Grandfathering, annualization, and the expansion lever
Three moves that almost always beat a cold raise:
- Grandfather the existing base for 12 months and raise only new logos. Preserves cohort LTV, avoids a churn spike, and captures the full lift on the inbound book. OpenView 2024: companies that grandfather see ~40% less trigger-driven churn vs broad raises.
- Push to annual plan with a 15-20% discount. Annuals churn only at renewal - effective monthly churn drops 60-80%. Cash collected upfront.
- Add usage-based on top of the base. Existing customers auto-expand as they grow; your ARPU compounds without a price announcement.
Price localization — LATAM vs US tier design
A single global price in USD is a structural mistake for SaaS products with meaningful LATAM revenue. Purchasing-power parity between Mexico, Colombia, or Argentina vs the US runs 3-5×. A $99/month plan that converts well in the US will price out most SMBs in Mexico. Localized pricing strategies: (1) LATAM-tier plan: separate plan family at 30-50% of US price with local payment methods (OXXO Pay, PSE, Mercado Pago); (2) currency denomination: charge in MXN or COP to remove FX volatility risk for the customer — they pay MXN 1,200 instead of USD 60, same conversion; (3) feature gate by market: LATAM plans skip features rarely used locally (US SOC 2 audit exports, US payroll integrations) to lower cost-to-serve and justify the lower ASP.
OpenView 2025 estimates 20-35% of SaaS revenue growth in the next 5 years in the B2B segment will come from LatAm, EMEA, and APAC. Teams without a localized pricing strategy are leaving a structural slot open for regional competitors to fill at prices they can sustain.

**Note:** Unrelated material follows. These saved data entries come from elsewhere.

/-- Every field is within its limits and every reserved bit is zero; `dies` is the number of dies of the
launching device. -/
def recordOk (r : List Byte) (dies : Nat) : Bool :=
  decide (recText r % 4 = 0) && decide (1 ≤ recWords r ∧ recWords r ≤ 32768) &&
  decide (1 ≤ recT r ∧ recT r ≤ 2) && decide (1 ≤ recC r ∧ recC r ≤ 8) &&
  decide (1 ≤ recL r ∧ recL r ≤ 16) && decide (1 ≤ recD r ∧ recD r ≤ dies) && decide (recPrio r ≤ 7) &&
  decide (leAt r 26 2 < 4) && decide (recLine r % 64 = 0) && decide (leAt r 44 2 ≤ 4) &&
  decide (1 ≤ leAt r 46 2 ∧ leAt r 46 2 ≤ (if recT r = 2 then 24 else 48)) && decide (leAt r 48 16 = 0)

/-! ### The Chanter's records -/

/-- Replaces a group. -/
def State.putGroup (s : State) (g : Group) : State :=
  { s with chanter := { s.chanter with groups := KV.put s.chanter.groups g.id g } }

/-- Forgets a group. -/
def State.dropGroup (s : State) (id : Nat) : State :=
  { s with chanter := { s.chanter with groups := KV.erase s.chanter.groups id } }

/-- The banks that hold a group's tasks now. -/
def State.held (s : State) (g : Group) : List Nat :=
  g.members.filter (fun b => ! g.kept.contains b && decide ((s.bank b).place.group = g.id) &&
    (match (s.bank b).status with
     | .placed => true
     | .filled => true
     | .live => true
     | .stopped => true
     | _ => false))

/-- The groups for which a bank is kept until it is freed (R72). -/
def State.keepers (s : State) (b : Nat) : List Group :=
  (s.chanter.groups.filter (fun g => ! g.2.closed && g.2.kept.contains b)).map (·.2)

/-- The one of them that the bank goes to: the one admitted first. -/
def State.keeper (s : State) (b : Nat) : Option Group :=
  match s.keepers b with
  | [] => none
  | g :: rest => some (rest.foldl (fun m h => if h.id % 2 ^ 46 < m.id % 2 ^ 46 then h else m) g)

/-- The banks of a group whose tasks have not ended: those that hold them, and those kept for them. -/
def State.open_ (s : State) (g : Group) : List Nat := s.held g ++ g.kept

/-- The cores of some banks, each once. -/
def coresOf (bs : List Nat) : List Nat :=
  bs.foldl (fun cs b => if cs.contains (coreOf b) then cs else cs ++ [coreOf b]) []

/-- Cores that an interface holds (R66 check 5), each counted once. -/
def State.coresHeld (s : State) (vi : Nat) : Nat :=
  (coresOf ((s.chanter.groups.filter (fun g => decide (g.2.vi = vi) && ! g.2.closed)).flatMap
    (fun g => s.open_ g.2))).length

/-- Adds to an interface's balance of priority tokens (R72, R73, R81). DESIGN CHOICE (log entry 112): a balance that
would pass the 24 bits of CHTOK saturates. -/
def State.addTokens (s : State) (vi n : Nat) : State := s.setBalance vi (Nat.min (2 ^ 24 - 1) (s.balance vi + n))

/-- Deducts tokens; a balance never falls below zero. -/
def State.spendTokens (s : State) (vi n : Nat) : State := s.setBalance vi (s.balance vi - n)

/-- An interrupt to the system cores, by the number of its source: 1 a batch (R151), 2 save slots (R79), 3
temperature (R116). -/
def State.irq (s : State) (n : Nat) : State :=
  { s with faults := { s.faults with irqs := s.faults.irqs ++ [n] } }

/-! ### The mirror (R68) -/

/-- The Chanter's mirror holds a bank as idle. -/
def State.mirrorIdle (s : State) (b : Nat) : Bool := KV.get true s.chanter.idle b

/-- The scratchpad units that the mirror holds as taken by a bank. -/
def State.mirrorUnits (s : State) (b : Nat) : Nat := KV.get 0 s.chanter.units b

/-- Sets the mirror of a bank. -/
def State.setMirror (s : State) (b : Nat) (idle : Bool) (units : Nat) : State :=
  { s with chanter := { s.chanter with idle := KV.put s.chanter.idle b idle
                                       units := KV.put s.chanter.units b units } }

/-- The scratchpad units that a bank takes: its window's, and those of the windows that will follow it. -/
def State.unitsOf (s : State) (b : Nat) : Nat :=
  let B := s.bank b
  Nat.max (if B.status = .idle then 0 else B.place.split)
    (((s.keepers b).map (fun g => recSplit g.record)).foldl Nat.max 0)

/-- RESOURCE_REPORT (R68): the reporter of die `input.who` sends the state of its cores. -/
def State.report (s : State) (die : Nat) : State :=
  (List.range 256).foldl (fun s i =>
    let b := 256 * die + i
    s.setMirror b (decide ((s.bank b).status = .idle) && (s.keeper b).isNone) (s.unitsOf b)) s

/-- RESOURCE_REPORT (R68). -/
def execResourceReport (s : State) : Outcome State Fault Refusal := .next (s.report s.input.who)

/-! ### Placing a bank (R70) -/

/-- First byte of the scratchpad window of a bank with `split` units. -/
def windowLo (b split : Nat) : Nat := if b % 2 = 0 then 0 else 786432 - split * 16384

/-- The Chanter sets a placed bank's window, wheel positions and ETA, and asks for the core's ring slots. -/
def State.placeBank (s : State) (g : Group) (b rank : Nat) : State :=
  let r := g.record
  let B : Bank := { Bank.idle with status := .placed }
  let p : Placement := { group := g.id, vi := g.vi, rank := rank, tasks := recTasks r, shape := leAt r 20 4,
                         args := BitVec.ofNat 64 (recArgs r), wheel := recWheel r, split := recSplit r }
  let lo := windowLo b (recSplit r)
  let B := ((B.csrPut csrSPBASE (BitVec.ofNat 64 lo)).csrPut csrSPLIM
    (BitVec.ofNat 64 (lo + recSplit r * 16384))).csrPut csrETA (BitVec.ofNat 64 (recEta r))
  ((s.setBank b { B with place := p }).setMirror b false (recSplit r)).schedule .slotAllocatorRequest
    { Input.none with who := coreOf b }

/-! ### Freeing a bank (R47, R77, R92, R99, R373) -/

/-- A write was made by a bank. -/
def Write.madeBy (w : Write) (b : Nat) : Bool :=
  match w.writer with
  | .ctl c => decide (c = b)
  | .granule c _ => decide (c = b)
  | .other => false

/-- A write of a bank that is freed still takes place: it has its place in coherence order, or nothing of its
task holds it back. -/
def State.outlives (s : State) (w : Write) : Bool := ! w.scr && (w.ord.isSome || s.writeReady w)

/-- The writes that a freed bank leaves in flight: their names and the dies they come from. -/
def State.leftWrites (s : State) (b : Nat) : List (Nat × Nat) :=
  (s.writes.filter (fun w => w.madeBy b && s.outlives w)).map (fun w => (w.id, w.die))

/-- A freed bank's writes: those that take place go on as no task's, the rest are gone. -/
def State.orphanWrites (s : State) (b : Nat) : State :=
  { s with writes := (s.writes.filter (fun w => ! w.madeBy b || s.outlives w)).map (fun w =>
      if w.madeBy b then { w with writer := .other, acq := none } else w) }

/-- A faulter is a bank's. -/
def Faulter.ofBank (b : Nat) : Faulter → Bool
  | .ctl c => decide (c = b)
  | .granule c _ => decide (c = b)
  | _ => false

/-- Changes the faulters of every fault collected and not answered. -/
def State.mapFaulters (s : State) (f : List Faulter → List Faulter) : State :=
  let fe := fun (e : FaultEntry) => { e with faulters := f e.faulters }
  let fb := fun (x : Batch) => { x with ranges := x.ranges.map (fun r => { r with faulters := f r.faulters }) }
  { s with faults := { s.faults with
      dies := s.faults.dies.map (fun d => (d.1, { d.2 with entries := d.2.entries.map fe
                                                           waiting := d.2.waiting.map fe }))
      closed := s.faults.closed.map fb
      delivered := s.faults.delivered.map fb } }

/-- A faulter waits on some fault that is not answered. -/
def State.hasFaulter (s : State) (f : Faulter) : Bool :=
  s.faults.dies.any (fun d => (d.2.entries ++ d.2.waiting).any (fun e => e.faulters.contains f)) ||
  (s.faults.closed ++ s.faults.delivered).any (fun b => b.ranges.any (fun r => ! r.answered && r.faulters.contains f))

/-- The jobs of a bank at every instance are gone (R99). -/
def State.dropJobs (s : State) (b : Nat) : State :=
  let own := fun (j : Job) => j.asker.same (.bank b)
  { s with svc := { s.svc with inst := s.svc.inst.map (fun kx =>
      if entryKind kx.1 = 5 then kx
      else (kx.1, (kx.2.jobs.filter own).foldl (fun x j => x.dropJob j.number) (s.inst kx.1))) } }

/-- A delivery that a bank posted raises no flag any more. -/
def Delivery.forget (d : Delivery) (b : Nat) : Delivery :=
  match d.sender with
  | some (c, _) => if c = b then { d with sender := some (c, 16) } else d
  | none => d

/-- The deliveries that a bank posted are abandoned. -/
def State.abandonPosts (s : State) (b : Nat) : State :=
  s.parcels.deliveries.foldl (fun s d => match d.sender with
    | some (c, _) => if c = b then s.abandonDelivery d else s
    | none => s) s

/-- What a bank has with agents outside it is gone: request slots and retries, jobs, tries and holds, its
region, the launch it asks for, its deliveries and their flags, its faults. -/
def State.detach (s : State) (b : Nat) : State :=
  let s := ((s.core (coreOf b)).slots.filter (fun x => x.2.bank = b)).foldl
    (fun s x => s.updCore (coreOf b) (·.returnSlot x.1)) s
  let s := { s with
    fab := { s.fab with retries := s.fab.retries.filter (fun r => r.bank ≠ b) }
    chanter := { s.chanter with queue := s.chanter.queue.filter (fun l => ! l.asker.same (.bank b)) }
    parcels := { s.parcels with deliveries := s.parcels.deliveries.map (fun d => Delivery.forget d b) } }
  let s := ((s.mapFaulters (fun fs => fs.filter (fun f => ! f.ofBank b))).endRegion b false)
  ((s.abandonPosts b).dropJobs b).dropRequester b

/-- A bank is freed and its scrub starts. -/
def State.freeBank (s : State) (b : Nat) (st : BankStatus) : State :=
  let s := (s.orphanWrites b).detach b
  let s := s.updBank b (fun B =>
    { B with status := st, out := Outstanding.none, trap := TrapState.none, vec := [],
             mat := { B.mat with window := [] }, xfer := { B.xfer with window := [] } })
  (s.pumpCore (coreOf b)).schedule .slotAllocatorRequest { Input.none with who := coreOf b }

/-! ### The end of a group (R73, R76) -/

/-- The tokens paid for a victim return to the payer. -/
def State.refund (s : State) (g : Group) : State :=
  if g.leave = .stay ∨ g.paid = 0 then s else (s.addTokens g.payer g.paid).putGroup { g with paid := 0 }

/-- Every write in a list has been performed at module scope of the interface's device (R183). -/
def State.marksDone (s : State) (vi : Nat) (marks : List (Nat × Nat)) : Bool :=
  marks.all (fun m => s.writes.all (fun w => decide (w.id ≠ m.1) ||
    (s.scopeDies vi m.2 4).all (fun d => w.dies.contains d)))

/-- The completion line (R76). -/
def lineBytes (gid kind reason ended ns : Nat) : List Byte :=
  leBytes 8 gid ++ leBytes 1 kind ++ leBytes 1 reason ++ leBytes 2 0 ++ leBytes 4 ended ++ leBytes 8 ns ++
    List.replicate 40 0

/-- A page through which the Chanter reads text or writes a completion line (R75): LOCAL, MIGRATE, or PARCEL
under an OPEN entry. -/
def State.chanterPage (s : State) (vi va : Nat) : Xlat → Option Nat
  | .phys pa m => if m ≠ 4 ∨ s.parcelOpen vi va = true then some pa else none
  | _ => none

/-- The Chanter writes a group's completion line, with release at module scope; a fault leaves it unwritten, as does an
address that is not in the tenant's space (R139). DESIGN CHOICE (log entry 113): a page that `chanterPage` refuses
leaves it unwritten too. -/
def State.writeLine (s : State) (g : Group) : State :=
  let g := { g with lineDone := true, marks := [] }
  let kind := if g.killed.isSome then 4 else 3
  let line := recLine g.record
  if line = 0 ∨ 2 ^ 57 ≤ line then s.putGroup g
  else
    let (s, x) := s.translate none false g.vi line .write
    match s.chanterPage g.vi line x with
    | none => s.putGroup g
    | some pa =>
      let id := s.nextId
      let bs := lineBytes g.id kind (g.killed.getD 0) g.ended (s.time / 1000)
      ((s.markDirty g.vi line 64).issueQueued g.vi { WriteTag.other 4 with rel := some 4, mark := some (g.vi, line) }
        [(pa, bs)]).putGroup { g with marks := [(id, 4)] }

/-- The entry of a group's end (R57): kind 3, or kind 4 with the reason. -/
def State.writeEnd (s : State) (g : Group) : State :=
  let kind := if g.killed.isSome then 4 else 3
  if g.owed then
    ((s.complete g.vi kind g.window (g.killed.getD 0) g.seq g.id (recLine g.record)).unreserve g.vi).dropGroup g.id
  else s.dropGroup g.id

Freemium vs free trial: the decision framework
Neither model is universally better. Freemium works when: (1) you can deliver meaningful value in the free tier without giving away the product; (2) the free user base generates network effects or product data that improves the paid tier; (3) viral loops exist (the free user shares or invites others). Free trial works when: (1) the product requires onboarding context to deliver value — a free tier confuses; (2) the buyer is a team or company, not an individual; (3) time-boxed urgency (14 days) drives conversion better than feature gating. ProductLed 2025 reports median trial-to-paid conversion of 14-22% for bottom-up PLG products; freemium-to-paid of 2-5% for consumer-leaning tools. The simulator models both paths with your specific conversion and churn rates to compute net-revenue impact.
Red flags in pricing decisions
- Raising prices without knowing current customer elasticity — run at least a Van Westendorp survey or a Gabor-Granger ladder before committing.

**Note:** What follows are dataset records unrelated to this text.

/-- The bank that a record holds: the text from section 10; the rest from the encoding that the spec does not give, a
free value of the section's bytes: registers, queues, program counters, matrix and transfer state, the trap in hand,
barrier counts, open tickets. Without section 9 the routing counters start at zero (R282). -/
def decodeRecord (r : List Byte) : Bank :=
  let f := fun (sec i : Nat) => Config.section_ sec (sectionOf r sec) i
  let text := sectionOf r 10
  let words := Nat.min 32768 (leAt text 0 4)
  let tickets := decodeTickets f
  let q := decodeQueues f
  { Bank.idle with
    text := tabulate words (fun i => BitVec.ofNat 32 (leAt text (4 + 4 * i) 4))
    words := words
    wc := decodeWalker f 0
    wv := decodeWalker f 1
    wm := decodeWalker f 2
    wx := decodeWalker f 3
    r := { decodeRegs f with pend := tickets.flatMap (fun x => x.1.target) }
    q := { q with lq := tabulate 4 (fun k => (KV.get [] q.lq k).take (16 - (lqOwed tickets k).length) ++ lqOwed tickets k) }
    trap := decodeTrap f
    mat := decodeMat f
    xfer := decodeXfer f
    out := { Outstanding.none with
      arrive := tabulate 128 (fun i => f 5 (200 + i))
      splits := drawn (f 6 2200 % 17) (fun i => (f 6 (2201 + 2 * i) % 128, f 6 (2202 + 2 * i) % 18))
      acc := tickets.map (·.1)
      tkt := tickets.zipIdx.map (fun x => (x.2, x.1.2)) }
    csr := tabulate 68 (fun n => if n = csrCYCLE then BitVec.ofNat 64 (f 5 (64 + n)) else (BitVec.ofNat 64 (f 5 (64 + n)) &&& csrMask n) ||| (csrReset n &&& ~~~ csrMask n))
    cnt := if (sectionOf r 9).isEmpty then [] else tabulate 256 (fun i => BitVec.ofNat 32 (f 9 i)) }

/-- The bank that a record holds, and the bytes of its window: as this module wrote it, where it did; else
from its bytes. -/
def State.recordBank (s : State) (r : List Byte) : Bank × List Byte :=
  match s.chanter.saved.find? (fun x => x.bytes = r) with
  | some x => (x.bank, x.window)
  | none =>
    let B := decodeRecord r
    let win := sectionOf r 8
    (B, win.take (leAt win (win.length - 4) 4))

/-- The accesses and commands of a bank decoded from a record of another module take names of this module's. -/
def Bank.renamed (B : Bank) (n : Nat) : Bank :=
  { B with
    xfer := { B.xfer with window := B.xfer.window.map (fun c => { c with id := n + c.id }) }
    out := { B.out with acc := B.out.acc.map (fun a => { a with id := n + 8 + a.id })
                        tkt := B.out.tkt.map (fun t => (t.1, { t.2 with access := n + 8 + t.2.access })) }
    q := { B.q with lq := B.q.lq.map (fun x => (x.1, x.2.map (fun e =>
      if e.data.isNone then { e with access := n + 8 + e.access } else e))) } }

/-- Sends every ticketed request of a restored bank again. -/
def State.replayTickets (s : State) (b : Nat) : State :=
  (s.bank b).out.tkt.foldl (fun s t => s.replay b t.2.access t.2.req (some t.1)) s

/-- This module has written a record. -/
def State.ownRecord (s : State) (r : List Byte) : Bool := s.chanter.saved.any (fun x => decide (x.bytes = r))

/-- A restored bank goes live at its saved state; what describes the placement stays as placed (R288). -/
def State.reviveBank (s : State) (b : Nat) (r : List Byte) : State :=
  let P := s.bank b
  let (B, win) := s.recordBank r
  let (B, s) := if s.ownRecord r then (B, s) else (B.renamed s.nextId, { s with nextId := s.nextId + 24 })
  let keep := fun (B : Bank) (n : Nat) => B.csrPut n (P.csrGet n)
  let B := { (keep (keep B csrSPBASE) csrSPLIM).moved with
    status := .live, place := P.place, n := .zero, now := .none }
  let s := s.setBank b B
  ({ s with scr := s.scr.writeN (s.windowBase b) (win.take B.windowSize) } : State).replayTickets b

/-- A restore ends with a kind 5 entry: its banks are scrubbed and returned (R80). -/
def State.abortRestore (s : State) (g : Group) (reason : Nat) : State :=
  let s := { s with chanter := { s.chanter with restore := none } }
  let s := (s.held g).foldl (fun s b => s.freeBank b .scrubbing) s
  ((s.dropGroup g.id).unreserve g.vi).failRestore g.vi reason g.window g.id (recLine g.record)

/-- RESTORE_READ_COMPLETE (R80 steps 6-9): every record has been read into its bank; `input.ok` is false where
the read met an uncorrectable error or poison. Where the group has been killed meanwhile, the restore has failed
without an entry of its own (log entry 99). -/
def execRestoreReadComplete (s : State) : Outcome State Fault Refusal :=
  .next (match s.chanter.restore with
    | none => s
    | some (gid, rs) =>
      match s.group gid with
      | none => { s.setRestoreStatus 5 with chanter := { s.chanter with restore := none } }
      | some g =>
        if g.closed then { s.setRestoreStatus 5 with chanter := { s.chanter with restore := none } }
        else if ! s.input.ok then s.abortRestore g 3
        else if ! rs.all sectionsKnown then s.abortRestore g 4
        else if ! rs.all (tagOk (s.contextKey g.vi)) then s.abortRestore g 2
        else
          let s := (g.members.zip rs).foldl (fun s x => s.reviveBank x.1 x.2) s
          { s.setRestoreStatus 2 with chanter := { s.chanter with
              restore := none
              restored := KV.put s.chanter.restored gid g.sequence } })

end Sys2Proof.Machine
end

- Grandfathering forever — grandfather for 12-18 months maximum, then migrate with a documented value explanation. Permanent grandfathering creates a dual-price-class that corrodes NRR long-term.
- Changing price without changing packaging — a price increase that is not anchored in a visible value addition (new feature, higher limits, better SLA) will land as pure extraction and trigger churn reviews.

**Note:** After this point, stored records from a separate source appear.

/-- Takes the host accesses of a function in their order of arrival as far as they go (R55): a launch record is
read once the writes posted before it are performed at module scope; a read once they are applied at the hub.
The fuel is the number that waits. -/
def State.hostGo (s : State) (vi : Nat) : Nat → State
  | 0 => s
  | fuel + 1 =>
    let v := s.ifc vi
    let base := viMbase (s.hubReg (offVICFG vi))
    if v.stuck then s
    else match v.waits with
      | [] => s
      | .launch w seq record :: _ =>
        if s.postedOn vi (s.windowDies vi w ++ [4]) then
          ((s.popWait vi).addTry instChanter
            { asker := .window vi w, tenant := vi, k := 1, pos := 0, first := instChanter, list := 8,
              desc := record, va := 0, id := seq, walk := 0, cycle := 0, ptry := Packet.zero, gwin := 0 }).hostGo vi fuel
        else s.lookAgain vi
      | .reading id spans :: _ =>
        if s.queued id then s.lookAgain vi else (s.hostGet vi spans).hostGo vi fuel
      | .read off n :: _ =>
        if s.postedOn vi [4] then
          match s.hostXlat vi .read [] (granuleSpans n (base + off) n) with
          | (s, .ok spans) =>
            let t := s.askPorts vi spans
            if t.queued s.nextId then t.lookAgain vi else (t.hostGet vi spans).hostGo vi fuel
          | (s, .fault va k) => s.stickWait vi va k
          | (s, .bad) => (s.failWait vi true).hostGo vi fuel
        else s.lookAgain vi
      | .write off data :: _ =>
        match s.hostXlat vi .write [] (granuleSpans data.length (base + off) data.length) with
        | (s, .ok spans) => ((s.hostWrite vi (base + off) data spans).popWait vi).hostGo vi fuel
        | (s, .fault va k) => s.stickWait vi va k
        | (s, .bad) => (s.failWait vi false).hostGo vi fuel

/-- A host access arrives. -/
def State.hostArrive (s : State) (vi : Nat) (op : HostOp) : State :=
  let s := s.updIfc vi (fun v => { v with waits := v.waits ++ [op] })
  s.hostGo vi (s.ifc vi).waits.length

/-- The fault that an interface's first access waits on is answered. -/
def State.hostAnswered (s : State) (vi : Nat) (access : Bool) : State :=
  let s := s.updIfc vi (fun v => { v with stuck := false })
  let s := match access, (s.ifc vi).waits with
    | true, op :: _ => s.failWait vi (match op with | .read .. | .reading .. => true | _ => false)
    | _, _ => s
  s.hostGo vi (s.ifc vi).waits.length

/-- BAR2_READ (R55): `input.size` bytes at offset `input.sub` of the memory window of interface `input.who`. -/
def execBar2Read (s : State) : Outcome State Fault Refusal :=
  let i := s.input
  .next (if i.sub + i.size ≤ viMsize (s.hubReg (offVICFG i.who)) then s.hostArrive i.who (.read i.sub i.size) else s)

/-- BAR2_WRITE (R55): `input.data` at offset `input.sub`. -/
def execBar2Write (s : State) : Outcome State Fault Refusal :=
  let i := s.input
  .next (if i.sub + i.data.length ≤ viMsize (s.hubReg (offVICFG i.who)) then
      s.hostArrive i.who (.write i.sub i.data) else s)

/-! ### Launch windows, CQCTL and VISTAT (R53, R54, R56) -/

/-- Launch windows of an interface. DESIGN CHOICE (log entry 93): on a degraded module, which offers the four-device
view alone, an interface of view 0 or 1 keeps its 1 or 2 windows, over the dies that are present. -/
def State.windowCount (s : State) (vi : Nat) : Nat :=
  match s.viewOf vi with
  | 0 => 1
  | 1 => 2
  | _ => s.present.length

/-- A write to the launch windows is taken as a launch record. -/
def State.launchTaken (s : State) (vi off : Nat) (data : List Byte) : Bool :=
  s.viOn vi && (s.ifc vi).cqOn && decide (off % 0x1000 = 0 ∧ data.length = 64 ∧ off / 0x1000 < s.windowCount vi)

/-- LAUNCH_WRITE (R54, R55): a host's write of `input.data` at offset `input.sub` of BAR0 of interface
`input.who`; with `input.third` 1 the hub looks again at the accesses that wait. DESIGN CHOICE (log entry 125): the
launch write count counts each write of 64 bytes that an enabled window takes, one dropped for want of room among them,
and no other. -/
def execLaunchWrite (s : State) : Outcome State Fault Refusal :=
  let i := s.input
  .next (
    if i.third = 1 then s.hostGo i.who (s.ifc i.who).waits.length
    else if ! s.launchTaken i.who i.sub i.data then s.dropLaunch i.who
    else
      let v := s.ifc i.who
      let s := s.updIfc i.who (fun v => { v with launches := (v.launches + 1) % 2 ^ 32 })
      if v.free - v.reserved < 2 then s.dropLaunch i.who
      else s.hostArrive i.who (.launch (i.sub / 0x1000) v.launches i.data))

/-- CQCTL changes enable from 0 to 1 (R53, R56, R86). -/
def Vi.cqStart (v : Vi) : Vi :=
  { v with cqTail := 0, pass := 1, launches := 0, refusals := [],
           unread := (v.entries - v.cqHead % v.entries) % v.entries }

/-- CQCTL_WRITE (R53): `input.value` to CQCTL of interface `input.who`. -/
def execCqctlWrite (s : State) : Outcome State Fault Refusal :=
  .next (s.updIfc s.input.who (fun v =>
    let w := { v with cqCtl := s.input.value.toNat &&& 0x80007E0F }
    if w.cqOn && ! v.cqOn then w.cqStart else w))

/-- The capability record as an interface sees it (R53): flags show its view only. -/
def State.capabilityFor (s : State) (vi : Nat) : List Byte :=
  let c := s.boot.capability
  let flags := leAt c 11 1
  let view := 2 ^ (1 + s.viewOf vi)
  c.take 11 ++ (leBytes 1 ((flags &&& 1) ||| (flags &&& view)) ++ c.drop 12)

/-- A byte of BAR0 that a host reads (R53, R54): launch windows read as zero; where nothing stands, a free value. -/
def State.barByte (s : State) (vi off : Nat) : Byte :=
  let v := s.ifc vi
  let part := fun (base x : Nat) => BitVec.ofNat 8 (x / 2 ^ (8 * (off - base)))
  if off < 0x8000 then 0
  else if off < 0x8008 then part 0x8000 v.cqBase
  else if off < 0x800C then part 0x8008 v.cqCtl
  else if off < 0x8010 then part 0x800C v.cqHead
  else if off < 0x8014 then part 0x8010 v.cqTail
  else if off < 0x8018 then part 0x8014 (v.dropped * 65536 + v.failed)
  else if 0x8100 ≤ off ∧ off < 0x8180 then (s.capabilityFor vi).getD (off - 0x8100) 0
  else Config.freeByte (s.freeCtr + off)

/-- What a read of `n` bytes of BAR0 from an offset on clears: of VISTAT, the bits that it returns (R4). -/
def Vi.cleared (v : Vi) (off n : Nat) : Vi :=
  let m := (List.range 4).foldl (fun m i =>
    if off ≤ 0x8014 + i ∧ 0x8014 + i < off + n then m ||| readBits i 1 else m) 0
  { v with dropped := v.dropped - (v.dropped &&& m / 2 ^ 16), failed := v.failed - (v.failed &&& m % 2 ^ 16) }

/-- A byte of BAR4 (R51, R53): the table of 64 entries of 16 bytes, address, data and the mask bit, and from 0x400 on
the pending bits (log entry 100). -/
def Vi.tableByte (v : Vi) (off : Nat) : Byte :=
  let k := off / 16
  let bytes := leBytes 8 (v.message k).1 ++ leBytes 4 (v.message k).2 ++ leBytes 4 (if v.masked.contains k then 1 else 0)
  if off < 0x400 then bytes.getD (off % 16) 0
  else if off < 0x408 then
    BitVec.ofNat 8 (((List.range 8).map (fun i => if v.pending.contains (8 * (off - 0x400) + i) then 2 ^ i else 0)).sum)
  else 0

/-- VISTAT_READ (R53): the counts are answered and cleared. With `input.third` 1 the host reads `input.size` bytes at
offset `input.sub` of BAR0 instead, with 2 of BAR4. -/
def execVistatRead (s : State) : Outcome State Fault Refusal :=
  let i := s.input
  .next (
    if i.third = 1 then
      let bs := (List.range i.size).map (fun k => s.barByte i.who (i.sub + k))
      { s.updIfc i.who (fun v => { v.cleared i.sub i.size with answer := some bs }) with freeCtr := s.freeCtr + 65536 }
    else if i.third = 2 then
      s.updIfc i.who (fun v => { v with answer := some ((List.range i.size).map (fun k => v.tableByte (i.sub + k))) })
    else s.updIfc i.who (fun v =>
      { v with answer := some (leBytes 4 (v.dropped * 65536 + v.failed)), dropped := 0, failed := 0 }))

/-! ### Function level reset (R58) -/

/-- A group of an interface that is reset: killed, no entry owed, tokens returned (R73). -/
def State.resetGroup (s : State) (id : Nat) : State :=
  match s.group id with
  | none => s
  | some g =>
    let s := if g.closed then s else s.refund g
    (match s.group id with
     | some h => s.putGroup { h with owed := false }
     | none => s).killGroup id 0

/-- A requester is a launch window of an interface. -/
def Asker.ofVi (vi : Nat) : Asker → Bool
  | .window v _ => decide (v = vi)
  | _ => false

- Copying a competitor's price list without understanding their cost structure — your gross margin, CAC, and LTV may require a completely different price point to sustain the business.
How to use this simulator
Load current price, active subscribers, estimated elasticity, incremental churn triggered by the change, and gross margin. The engine returns projected MRR, churn, ARPU, and revenue at 12/24 months under four scenarios: no change, +10% price, +20% with grandfathering, and tier restructure (new high tier). Each scenario returns delta on net revenue, contribution margin, and quantity-drop break-even.